WHAT IS REQUIRED: The entries below contain a stretch that opens with the line containing "(b.handOff bit).rdAdr = b.rdAdr := rfl" and closes with the line containing "(b.handOff bit).outs = b.outs := rfl"; set down that stretch exactly, both ends included, and nothing else.

*** INPUT DATA ***

/-! `Bridge.handOff` -/

@[simp] theorem Bridge.handOff_rdPending (bit : Bool) :
    (b.handOff bit).rdPending = b.rdPending := rfl
@[simp] theorem Bridge.handOff_rdStateSel (bit : Bool) :
    (b.handOff bit).rdStateSel = b.rdStateSel := rfl
@[simp] theorem Bridge.handOff_rdSel3 (bit : Bool) :
    (b.handOff bit).rdSel3 = b.rdSel3 := rfl
@[simp] theorem Bridge.handOff_rdContended (bit : Bool) :
    (b.handOff bit).rdContended = b.rdContended := rfl
@[simp] theorem Bridge.handOff_rdAdr (bit : Bool) :
    (b.handOff bit).rdAdr = b.rdAdr := rfl
@[simp] theorem Bridge.handOff_config (bit : Bool) :
    (b.handOff bit).config = b.config := rfl
@[simp] theorem Bridge.handOff_cfgPendValid (bit : Bool) :
    (b.handOff bit).cfgPendValid = true := rfl
@[simp] theorem Bridge.handOff_cfgPendBit (bit : Bool) :
    (b.handOff bit).cfgPendBit = bit := rfl
@[simp] theorem Bridge.handOff_ctrlWord (bit : Bool) :
    (b.handOff bit).ctrlWord = b.ctrlWord := rfl
@[simp] theorem Bridge.handOff_coeffMem (bit : Bool) :
    (b.handOff bit).coeffMem = b.coeffMem := rfl
@[simp] theorem Bridge.handOff_stateMem (bit : Bool) :
    (b.handOff bit).stateMem = b.stateMem := rfl
@[simp] theorem Bridge.handOff_inputs (bit : Bool) :
    (b.handOff bit).inputs = b.inputs := rfl
@[simp] theorem Bridge.handOff_time (bit : Bool) :
    (b.handOff bit).time = b.time := rfl
@[simp] theorem Bridge.handOff_idleEngine (bit : Bool) :
    (b.handOff bit).idleEngine = b.idleEngine := rfl
@[simp] theorem Bridge.handOff_outs (bit : Bool) :
    (b.handOff bit).outs = b.outs := rfl
@[simp] theorem Bridge.handOff_draws (bit : Bool) :
    (b.handOff bit).draws = b.draws := rfl

@[simp] theorem Bridge.handOff_coeffWord (bit : Bool) (a : Word c.caw) :
    (b.handOff bit).coeffWord a = b.coeffWord a := rfl
@[simp] theorem Bridge.handOff_stateWord (bit : Bool) (a : Word c.saw) :
    (b.handOff bit).stateWord a = b.stateWord a := rfl

/-! `Bridge.updatePoint` -/

@[simp] theorem Bridge.updatePoint_rdPending (tick : Bool) :
    (b.updatePoint tick).rdPending = b.rdPending := by cases tick <;> rfl
@[simp] theorem Bridge.updatePoint_rdStateSel (tick : Bool) :
    (b.updatePoint tick).rdStateSel = b.rdStateSel := by cases tick <;> rfl
@[simp] theorem Bridge.updatePoint_rdSel3 (tick : Bool) :
    (b.updatePoint tick).rdSel3 = b.rdSel3 := by cases tick <;> rfl
@[simp] theorem Bridge.updatePoint_rdContended (tick : Bool) :
    (b.updatePoint tick).rdContended = b.rdContended := by cases tick <;> rfl
@[simp] theorem Bridge.updatePoint_rdAdr (tick : Bool) :
    (b.updatePoint tick).rdAdr = b.rdAdr := by cases tick <;> rfl
@[simp] theorem Bridge.updatePoint_config (tick : Bool) :
    (b.updatePoint tick).config = if tick && b.cfgPendValid then b.cfgPendBit else b.config := by
  cases tick <;> rfl
@[simp] theorem Bridge.updatePoint_cfgPendValid (tick : Bool) :
    (b.updatePoint tick).cfgPendValid = (!tick && b.cfgPendValid) := by cases tick <;> rfl
@[simp] theorem Bridge.updatePoint_cfgPendBit (tick : Bool) :
    (b.updatePoint tick).cfgPendBit = b.cfgPendBit := by cases tick <;> rfl
@[simp] theorem Bridge.updatePoint_ctrlWord (tick : Bool) :
    (b.updatePoint tick).ctrlWord = b.ctrlWord := by cases tick <;> rfl
@[simp] theorem Bridge.updatePoint_coeffMem (tick : Bool) :
    (b.updatePoint tick).coeffMem = b.coeffMem := by cases tick <;> rfl
@[simp] theorem Bridge.updatePoint_stateMem (tick : Bool) :
    (b.updatePoint tick).stateMem = b.stateMem := by cases tick <;> rfl
@[simp] theorem Bridge.updatePoint_inputs (tick : Bool) :
    (b.updatePoint tick).inputs = b.inputs := by cases tick <;> rfl
@[simp] theorem Bridge.updatePoint_time (tick : Bool) :
    (b.updatePoint tick).time = b.time := by cases tick <;> rfl
@[simp] theorem Bridge.updatePoint_idleEngine (tick : Bool) :
    (b.updatePoint tick).idleEngine = b.idleEngine := by cases tick <;> rfl
@[simp] theorem Bridge.updatePoint_outs (tick : Bool) :
    (b.updatePoint tick).outs = b.outs := by cases tick <;> rfl
@[simp] theorem Bridge.updatePoint_draws (tick : Bool) :
    (b.updatePoint tick).draws = b.draws := by cases tick <;> rfl

@[simp] theorem Bridge.updatePoint_coeffWord (tick : Bool) (a : Word c.caw) :
    (b.updatePoint tick).coeffWord a = b.coeffWord a := by cases tick <;> rfl
@[simp] theorem Bridge.updatePoint_stateWord (tick : Bool) (a : Word c.saw) :
    (b.updatePoint tick).stateWord a = b.stateWord a := by cases tick <;> rfl

@[simp] theorem Bridge.updatePoint_engineWriteHits (tick : Bool) :
    (b.updatePoint tick).engineWriteHits = b.engineWriteHits := by cases tick <;> rfl

/-! `Bridge.loadCtrl` -/

@[simp] theorem Bridge.loadCtrl_rdPending (ch : Nat) (h : ch < c.nCh) (v : Word c.wCtrl) :
    (b.loadCtrl ch h v).rdPending = b.rdPending := rfl
@[simp] theorem Bridge.loadCtrl_rdStateSel (ch : Nat) (h : ch < c.nCh) (v : Word c.wCtrl) :
    (b.loadCtrl ch h v).rdStateSel = b.rdStateSel := rfl
@[simp] theorem Bridge.loadCtrl_rdSel3 (ch : Nat) (h : ch < c.nCh) (v : Word c.wCtrl) :
    (b.loadCtrl ch h v).rdSel3 = b.rdSel3 := rfl
@[simp] theorem Bridge.loadCtrl_rdContended (ch : Nat) (h : ch < c.nCh) (v : Word c.wCtrl) :
    (b.loadCtrl ch h v).rdContended = b.rdContended := rfl
@[simp] theorem Bridge.loadCtrl_rdAdr (ch : Nat) (h : ch < c.nCh) (v : Word c.wCtrl) :
    (b.loadCtrl ch h v).rdAdr = b.rdAdr := rfl
@[simp] theorem Bridge.loadCtrl_config (ch : Nat) (h : ch < c.nCh) (v : Word c.wCtrl) :
    (b.loadCtrl ch h v).config = b.config := rfl
@[simp] theorem Bridge.loadCtrl_cfgPendValid (ch : Nat) (h : ch < c.nCh) (v : Word c.wCtrl) :
    (b.loadCtrl ch h v).cfgPendValid = b.cfgPendValid := rfl
@[simp] theorem Bridge.loadCtrl_cfgPendBit (ch : Nat) (h : ch < c.nCh) (v : Word c.wCtrl) :
    (b.loadCtrl ch h v).cfgPendBit = b.cfgPendBit := rfl
@[simp] theorem Bridge.loadCtrl_ctrlWord (ch : Nat) (h : ch < c.nCh) (v : Word c.wCtrl) :
    (b.loadCtrl ch h v).ctrlWord = b.ctrlWord.set ch v h := rfl
@[simp] theorem Bridge.loadCtrl_coeffMem (ch : Nat) (h : ch < c.nCh) (v : Word c.wCtrl) :
    (b.loadCtrl ch h v).coeffMem = b.coeffMem := rfl
@[simp] theorem Bridge.loadCtrl_stateMem (ch : Nat) (h : ch < c.nCh) (v : Word c.wCtrl) :
    (b.loadCtrl ch h v).stateMem = b.stateMem := rfl
@[simp] theorem Bridge.loadCtrl_inputs (ch : Nat) (h : ch < c.nCh) (v : Word c.wCtrl) :
    (b.loadCtrl ch h v).inputs = b.inputs := rfl
@[simp] theorem Bridge.loadCtrl_time (ch : Nat) (h : ch < c.nCh) (v : Word c.wCtrl) :
    (b.loadCtrl ch h v).time = b.time := rfl
@[simp] theorem Bridge.loadCtrl_idleEngine (ch : Nat) (h : ch < c.nCh) (v : Word c.wCtrl) :
    (b.loadCtrl ch h v).idleEngine = b.idleEngine := rfl
@[simp] theorem Bridge.loadCtrl_outs (ch : Nat) (h : ch < c.nCh) (v : Word c.wCtrl) :
    (b.loadCtrl ch h v).outs = b.outs := rfl
@[simp] theorem Bridge.loadCtrl_draws (ch : Nat) (h : ch < c.nCh) (v : Word c.wCtrl) :
    (b.loadCtrl ch h v).draws = b.draws := rfl

@[simp] theorem Bridge.loadCtrl_coeffWord (ch : Nat) (h : ch < c.nCh) (v : Word c.wCtrl) (a : Word c.caw) :
    (b.loadCtrl ch h v).coeffWord a = b.coeffWord a := rfl
@[simp] theorem Bridge.loadCtrl_stateWord (ch : Nat) (h : ch < c.nCh) (v : Word c.wCtrl) (a : Word c.saw) :
    (b.loadCtrl ch h v).stateWord a = b.stateWord a := rfl

/-! `Bridge.draw` -/

@[simp] theorem Bridge.draw_rdPending :
    b.draw.rdPending = b.rdPending := rfl
@[simp] theorem Bridge.draw_rdStateSel :
    b.draw.rdStateSel = b.rdStateSel := rfl
@[simp] theorem Bridge.draw_rdSel3 :
    b.draw.rdSel3 = b.rdSel3 := rfl
@[simp] theorem Bridge.draw_rdContended :
    b.draw.rdContended = b.rdContended := rfl
@[simp] theorem Bridge.draw_rdAdr :
    b.draw.rdAdr = b.rdAdr := rfl
@[simp] theorem Bridge.draw_config :
    b.draw.config = b.config := rfl
@[simp] theorem Bridge.draw_cfgPendValid :
    b.draw.cfgPendValid = b.cfgPendValid := rfl
@[simp] theorem Bridge.draw_cfgPendBit :
    b.draw.cfgPendBit = b.cfgPendBit := rfl
@[simp] theorem Bridge.draw_ctrlWord :
    b.draw.ctrlWord = b.ctrlWord := rfl
@[simp] theorem Bridge.draw_coeffMem :
    b.draw.coeffMem = b.coeffMem := rfl
@[simp] theorem Bridge.draw_stateMem :
    b.draw.stateMem = b.stateMem := rfl
@[simp] theorem Bridge.draw_inputs :
    b.draw.inputs = b.inputs := rfl
@[simp] theorem Bridge.draw_time :
    b.draw.time = b.time := rfl
@[simp] theorem Bridge.draw_idleEngine :
    b.draw.idleEngine = b.idleEngine := rfl
@[simp] theorem Bridge.draw_outs :
    b.draw.outs = b.outs := rfl
@[simp] theorem Bridge.draw_draws :
    b.draw.draws = b.draws + 1 := rfl

@[simp] theorem Bridge.draw_coeffWord (a : Word c.caw) :
    b.draw.coeffWord a = b.coeffWord a := rfl
@[simp] theorem Bridge.draw_stateWord (a : Word c.saw) :
    b.draw.stateWord a = b.stateWord a := rfl

/-! `Bridge.noteContention` -/

@[simp] theorem Bridge.noteContention_rdPending (ws : List EngineWrite) :
    (b.noteContention ws).rdPending = b.rdPending := by
  unfold Bridge.noteContention; split <;> rfl
@[simp] theorem Bridge.noteContention_rdStateSel (ws : List EngineWrite) :
    (b.noteContention ws).rdStateSel = b.rdStateSel := by
  unfold Bridge.noteContention; split <;> rfl
@[simp] theorem Bridge.noteContention_rdSel3 (ws : List EngineWrite) :
    (b.noteContention ws).rdSel3 = b.rdSel3 := by
  unfold Bridge.noteContention; split <;> rfl
/-- What is noted of a read request of this cycle. -/
@[simp] theorem Bridge.noteContention_rdContended (ws : List EngineWrite) :
    (b.noteContention ws).rdContended = if b.rdPending then ws.any b.engineWriteHits else b.rdContended := by
  unfold Bridge.noteContention; split <;> rfl
@[simp] theorem Bridge.noteContention_rdAdr (ws : List EngineWrite) :
    (b.noteContention ws).rdAdr = b.rdAdr := by
  unfold Bridge.noteContention; split <;> rfl
@[simp] theorem Bridge.noteContention_config (ws : List EngineWrite) :
    (b.noteContention ws).config = b.config := by
  unfold Bridge.noteContention; split <;> rfl
@[simp] theorem Bridge.noteContention_cfgPendValid (ws : List EngineWrite) :
    (b.noteContention ws).cfgPendValid = b.cfgPendValid := by
  unfold Bridge.noteContention; split <;> rfl
@[simp] theorem Bridge.noteContention_cfgPendBit (ws : List EngineWrite) :
    (b.noteContention ws).cfgPendBit = b.cfgPendBit := by
  unfold Bridge.noteContention; split <;> rfl
@[simp] theorem Bridge.noteContention_ctrlWord (ws : List EngineWrite) :
    (b.noteContention ws).ctrlWord = b.ctrlWord := by
  unfold Bridge.noteContention; split <;> rfl
@[simp] theorem Bridge.noteContention_coeffMem (ws : List EngineWrite) :
    (b.noteContention ws).coeffMem = b.coeffMem := by
  unfold Bridge.noteContention; split <;> rfl
@[simp] theorem Bridge.noteContention_stateMem (ws : List EngineWrite) :
    (b.noteContention ws).stateMem = b.stateMem := by
  unfold Bridge.noteContention; split <;> rfl
@[simp] theorem Bridge.noteContention_inputs (ws : List EngineWrite) :
    (b.noteContention ws).inputs = b.inputs := by
  unfold Bridge.noteContention; split <;> rfl
@[simp] theorem Bridge.noteContention_time (ws : List EngineWrite) :
    (b.noteContention ws).time = b.time := by
  unfold Bridge.noteContention; split <;> rfl
@[simp] theorem Bridge.noteContention_idleEngine (ws : List EngineWrite) :
    (b.noteContention ws).idleEngine = b.idleEngine := by
  unfold Bridge.noteContention; split <;> rfl
@[simp] theorem Bridge.noteContention_outs (ws : List EngineWrite) :
    (b.noteContention ws).outs = b.outs := by
  unfold Bridge.noteContention; split <;> rfl
@[simp] theorem Bridge.noteContention_draws (ws : List EngineWrite) :
    (b.noteContention ws).draws = b.draws := by
  unfold Bridge.noteContention; split <;> rfl

@[simp] theorem Bridge.noteContention_coeffWord (ws : List EngineWrite) (a : Word c.caw) :
    (b.noteContention ws).coeffWord a = b.coeffWord a := by
  unfold Bridge.noteContention; split <;> rfl
@[simp] theorem Bridge.noteContention_stateWord (ws : List EngineWrite) (a : Word c.saw) :
    (b.noteContention ws).stateWord a = b.stateWord a := by
  unfold Bridge.noteContention; split <;> rfl

/-! `Bridge.resetRegs` -/

@[simp] theorem Bridge.resetRegs_rdPending :
    b.resetRegs.rdPending = false := rfl
@[simp] theorem Bridge.resetRegs_rdStateSel :
    b.resetRegs.rdStateSel = false := rfl
@[simp] theorem Bridge.resetRegs_rdSel3 :
    b.resetRegs.rdSel3 = false := rfl
@[simp] theorem Bridge.resetRegs_rdContended :
    b.resetRegs.rdContended = false := rfl
@[simp] theorem Bridge.resetRegs_rdAdr :
    b.resetRegs.rdAdr = 0 := rfl
@[simp] theorem Bridge.resetRegs_config :
    b.resetRegs.config = false := rfl
@[simp] theorem Bridge.resetRegs_cfgPendValid :
    b.resetRegs.cfgPendValid = false := rfl
@[simp] theorem Bridge.resetRegs_cfgPendBit :
    b.resetRegs.cfgPendBit = false := rfl
@[simp] theorem Bridge.resetRegs_ctrlWord :
    b.resetRegs.ctrlWord = Vector.replicate c.nCh 0 := rfl
@[simp] theorem Bridge.resetRegs_coeffMem :
    b.resetRegs.coeffMem = b.coeffMem := rfl
@[simp] theorem Bridge.resetRegs_stateMem :
    b.resetRegs.stateMem = b.stateMem := rfl
@[simp] theorem Bridge.resetRegs_inputs :
    b.resetRegs.inputs = b.inputs := rfl
@[simp] theorem Bridge.resetRegs_time :
    b.resetRegs.time = b.time := rfl
@[simp] theorem Bridge.resetRegs_idleEngine :
    b.resetRegs.idleEngine = b.idleEngine := rfl
@[simp] theorem Bridge.resetRegs_outs :
    b.resetRegs.outs = b.outs := rfl
@[simp] theorem Bridge.resetRegs_draws :
    b.resetRegs.draws = b.draws := rfl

*** End of INPUT DATA ***

EXERCISE OUTPUT:
    (b.handOff bit).rdAdr = b.rdAdr := rfl
@[simp] theorem Bridge.handOff_config (bit : Bool) :
    (b.handOff bit).config = b.config := rfl
@[simp] theorem Bridge.handOff_cfgPendValid (bit : Bool) :
    (b.handOff bit).cfgPendValid = true := rfl
@[simp] theorem Bridge.handOff_cfgPendBit (bit : Bool) :
    (b.handOff bit).cfgPendBit = bit := rfl
@[simp] theorem Bridge.handOff_ctrlWord (bit : Bool) :
    (b.handOff bit).ctrlWord = b.ctrlWord := rfl
@[simp] theorem Bridge.handOff_coeffMem (bit : Bool) :
    (b.handOff bit).coeffMem = b.coeffMem := rfl
@[simp] theorem Bridge.handOff_stateMem (bit : Bool) :
    (b.handOff bit).stateMem = b.stateMem := rfl
@[simp] theorem Bridge.handOff_inputs (bit : Bool) :
    (b.handOff bit).inputs = b.inputs := rfl
@[simp] theorem Bridge.handOff_time (bit : Bool) :
    (b.handOff bit).time = b.time := rfl
@[simp] theorem Bridge.handOff_idleEngine (bit : Bool) :
    (b.handOff bit).idleEngine = b.idleEngine := rfl
@[simp] theorem Bridge.handOff_outs (bit : Bool) :
    (b.handOff bit).outs = b.outs := rfl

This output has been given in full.